For one thing, Mars Express has discovered an equatorial ice deposit some 800 km x 900 km in size that would have been formed within the last 5 million years. In other words, ladies and gentlemen, we've got water on our hands--and in geological terms, extremely recently liquid water at that--and as the biologists have always told us, "Water = Life." Mars Express investigators also believe that whether the volcanic activity that would have sustained underground liquid water at the equator 5 million years ago is still going on; similar processes are probably still active at the Martian North Pole. The Mars Express results do not support the idea of liquid water on the surface of Mars any time within the last 3 billion years, however, though this may not agree with the findings of NASA's Spirit and Opportunity rovers.

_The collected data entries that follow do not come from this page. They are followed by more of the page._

-- ==== Sys2Proof/Machine/Observe.lean ====
section
/-! DEFINITION. Machine/Observe.lean: what an observer outside the block sees: its output signals in a cycle (R53), the
pin trace and the port responses of a run (R160), the decoders of a trace (R166), durations in cycles (R161, R239) and
wall time (R17). None of it is state: "the block keeps no history" (R57). -/

namespace Sys2Proof.Machine

/-! ### One cycle -/

/-- The state during the cycle: while `rst = 1` every piece of the block's state has its reset value, at once (R220,
R222). -/
def State.visible (s : State) : State := if s.rstAt 0 then s.inReset else s

/-- The request signals the host drives (R53). -/
structure Request where
  valid : Bool
  write : Bool
  addr : Offset
  wdata : Word
  deriving DecidableEq, Repr

/-- The request of a record (R53, R81). -/
def State.present (s : State) (r : Record) : Request :=
  ⟨true, Record.isWrite r, Record.off r, if Record.isWrite r then Record.data r else Config.idleReqWdata s.tick⟩

/-- No request. The spec gives the other three signals no value then (log entry 16). -/
def State.noRequest (s : State) : Request :=
  ⟨false, Config.idleReqWrite s.tick, Config.idleReqAddr s.tick, Config.idleReqWdata s.tick⟩

/-- The request in this cycle (R53): the head of the host's queue where PHASE is IDLE. Where it is not, R100 lets a host
present its next transaction already, without effect, and R106 puts that outside the spec: `early` says whether this host
does (log entry 18). -/
def State.request (s : State) (early : Bool) : Request :=
  match s.host with
  | .txn r :: _ => if s.visible.phase = .idle ∨ early = true then s.present r else s.noRequest
  | .idle :: _ => s.noRequest
  | [] => s.noRequest

/-- `req_ready`: 1 exactly when PHASE is IDLE and `rst = 0` (R53, R100). -/
def State.reqReady (s : State) : Bool := decide (s.phase = .idle) && !s.rstAt 0

/-- The output signals of the block (R53). -/
structure Outputs where
  reqReady : Bool
  respValid : Bool
  respErr : Bool
  respRdata : Word
  pin : Bool
  pinOe : Bool
  np : Bool
  deriving DecidableEq, Repr

/-- The outputs in this cycle (R53, R56, R163, R220). The response shown is the one the cycle before gave (log entry 6), and
none is shown while `rst = 1`, so one given in the cycle before `rst` rises is never shown here (log entry 17). With
`resp_valid = 0` the spec gives `resp_err` and `resp_rdata` no value, and neither does the model (log entry 16). -/
def State.outputs (s : State) : Outputs :=
  let v := s.visible
  { reqReady := s.reqReady
    respValid := v.resp.isSome
    respErr := (v.resp.map Response.err).getD (Config.idleRespErr s.tick)
    respRdata := (v.resp.map Response.rdata).getD (Config.idleRespRdata s.tick)
    pin := v.pin
    pinOe := v.pinOe
    np := v.phase.np }

/-- A level of the pin trace (R160): not driven, driven low, driven high. -/
inductive Level where
  | undriven
  | low
  | high
  deriving DecidableEq, Repr

/-- The level of (`PIN_OE`, `PIN`) (R160). -/
def levelOf (oe pin : Bool) : Level := if oe then (if pin then .high else .low) else .undriven

/-- `TRACE(t)` of this cycle (R160). -/
def State.level (s : State) : Level := levelOf s.visible.pinOe s.visible.pin

/-- The level of the physical line: the block's while it alone drives it, unknown where nobody does (R51, log entry 5) or
where another agent does (`contested`; R231, log entry 20). -/
def State.line (s : State) (contested : Bool) : Bool :=
  if contested then Config.contestedLine s.tick
  else
    match s.level with
    | .undriven => Config.floatingLine s.tick
    | .low => false
    | .high => true

/-! ### Runs -/

/-- `n` cycles. -/
def runFor : Nat → State → Answer
  | 0, s => .next s
  | n + 1, s =>
    match step s with
    | .next t => runFor n t
    | .fault f => .fault f
    | .refused r => .refused r

/-- The state with the inputs of `n` cycles used up and no response shown: what `n` cycles leave of it, one or more, where
nothing else happens. -/
def State.afterCycles (s : State) (n : Nat) : State :=
  { s with
    resp := none, rstPlan := s.rstPlan.drop n, stallPlan := s.stallPlan.drop n, tick := s.tick + n }

/-- How many of the next `n` cycles have `stall = 1` (R162). -/
def State.stallCount (s : State) (n : Nat) : Nat := (List.range n).countP s.stallAt

/-- The pin trace of the next `n` cycles (R160). -/
def traceFor : Nat → State → List Level
  | 0, _ => []
  | n + 1, s =>
    s.level ::
      match step s with
      | .next t => traceFor n t
      | .fault _ => []
      | .refused _ => []

/-- The port responses the next `n` cycles give, in order (R105, R160). One counts where the cycle that ends its operation is
among them, even if `rst = 1` in the next, the one in which `State.outputs` would show it (log entry 17). -/
def responsesFor : Nat → State → List Response
  | 0, _ => []
  | n + 1, s =>
    match step s with
    | .next t => t.resp.toList ++ responsesFor n t
    | .fault _ => []
    | .refused _ => []

/-- What an outside observer sees of a run: two runs are the same exactly when these are equal (R160). -/
def observation (n : Nat) (s : State) : List Level × List Response := (traceFor n s, responsesFor n s)

/-- A run ends in this cycle (R240): the host has no transaction left, idle cycles apart, PHASE is IDLE, and the last
transaction's response has just been given. A response stands for one cycle (log entry 6), so this is the first such
cycle and no later one. A run of no transaction, or whose last one a reset ended, has no end (log entry 21). -/
def State.ended (s : State) : Bool :=
  s.host.all (fun x => decide (x = .idle)) && decide (s.phase = .idle) && s.resp.isSome

/-- The run-length form of a trace (R160). -/
def runLengths (tr : List Level) : List (Level × Nat) :=
  tr.foldr (fun l acc =>
    match acc with
    | (l', n) :: rest => if l = l' then (l, n + 1) :: rest else (l, 1) :: (l', n) :: rest
    | [] => [(l, 1)]) []

/-! ### Durations (R156 to R161, R239) -/

/-- The consecutive high cycles of a bit: `CH(b) * ITER_CYCLES + SET_CYCLES` (R156). -/
def State.highLength (s : State) (b : Bool) : Nat := s.spinLength (s.highCount b) + s.setLength

/-- The cycles of a bit after its acceptance: `2*SET_CYCLES + (CH(b) + CL(b)) * ITER_CYCLES` (R156, R157). -/
def State.bitLength (s : State) (b : Bool) : Nat :=
  2 * s.setLength + s.spinLength (s.highCount b) + s.spinLength (s.lowCount b)

/-- The bits of a byte in wire order, bit 7 first (R72, R157). -/
def wireBits (v : Byte) : List Bool := (List.range 8).map (fun i => v.getLsbD (7 - i))

/-- The trace of a bit after its acceptance (R161). -/
def State.bitTrace (s : State) (b : Bool) : List Level :=
  List.replicate s.setLength .low ++ List.replicate (s.highLength b) .high
    ++ List.replicate (s.spinLength (s.lowCount b)) .low

/-- The cycles of an operation without stalls, acceptance cycle included (R239): 1 for a refused one. -/
def State.duration (s : State) : Instr → Nat
  | .rd _ => 1
  | .wr _ _ => 1
  | .conv => 1
  | .cal => if s.lc = .uncal then 1 + s.params.calCycles.val else 1
  | .init => if s.lc = .cald then 1 + s.setLength else 1
  | .bit b => if s.lc = .ready then 1 + s.bitLength b else 1
  | .byte v => if s.lc = .ready then 1 + ((wireBits v).map s.bitLength).sum else 1
  | .latch => if s.lc = .ready then 1 + s.spinLength s.cntRes else 1

/-- Wall time of `n` cycles in nanoseconds, `n * 10^9 / F_TRUE` (R17). -/
def State.wallTimeNs (s : State) (n : Nat) : Rat := n * 1000000000 * s.params.fTrueDen / s.params.fTrueNum

/-! ### Decoders of a trace (R166) -/

/-- The maximal runs of high cycles, `n` of one already seen. -/
def highRunsFrom : Nat → List Level → List Nat
  | n, [] => if n = 0 then [] else [n]
  | n, .high :: ls => highRunsFrom (n + 1) ls
  | n, .low :: ls => if n = 0 then highRunsFrom 0 ls else n :: highRunsFrom 0 ls
  | n, .undriven :: ls => if n = 0 then highRunsFrom 0 ls else n :: highRunsFrom 0 ls

/-- The lengths of the maximal runs of high cycles of a trace (R166). -/
def highRuns (tr : List Level) : List Nat := highRunsFrom 0 tr

/-- The exact decoder's reading of a high run of `h` cycles (R166). The rule says nothing of a run of neither length, which
the model drops, nor of two equal lengths, where it has no decoder and the model reads 1 (log entry 19). -/
def State.exactBit (s : State) (h : Nat) : Option Bool :=
  if h = s.highLength true then some true else if h = s.highLength false then some false else none

/-- The exact decoder of a trace (R166). -/
def State.exactBits (s : State) (tr : List Level) : List Bool := (highRuns tr).filterMap s.exactBit

/-- The threshold decoder's reading of a high run of `h` cycles (R166). -/
def State.thresholdBit (s : State) (h : Nat) : Bool :=
  decide ((s.cntT0h.toNat + s.cntT1h.toNat) * s.params.iterCycles.val / 2 + s.setLength < h)

/-- The threshold decoder of a trace (R166). -/
def State.thresholdBits (s : State) (tr : List Level) : List Bool := (highRuns tr).map s.thresholdBit

end Sys2Proof.Machine
end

They have also detected methane in the Martian atmosphere, which previously had been thought to be lacking (In contrast to Saturn's moon Titan, which is swimming in it.). What's more, they have discovered that the quantity of methane is, to repeat an earlier turn of phrase, nontrivial. That is to say, it exists in such quantites that some among the ESA scientists argue it is likely the byproduct of biological processes. For a bit of whimsical context, consider that the typical Earth cow belches methane four times each minute. Perhaps Martian bacteria are doing something similar. (Presumably there are no titanic Titanian Guernseys responsible for that moon's atmosphere.)
In the end, an informal poll of the scientists attending the conference where these results were being discussed revealed that three-quarters of them thought there had once been life on Mars, and one-quarter further thought that there was life there now.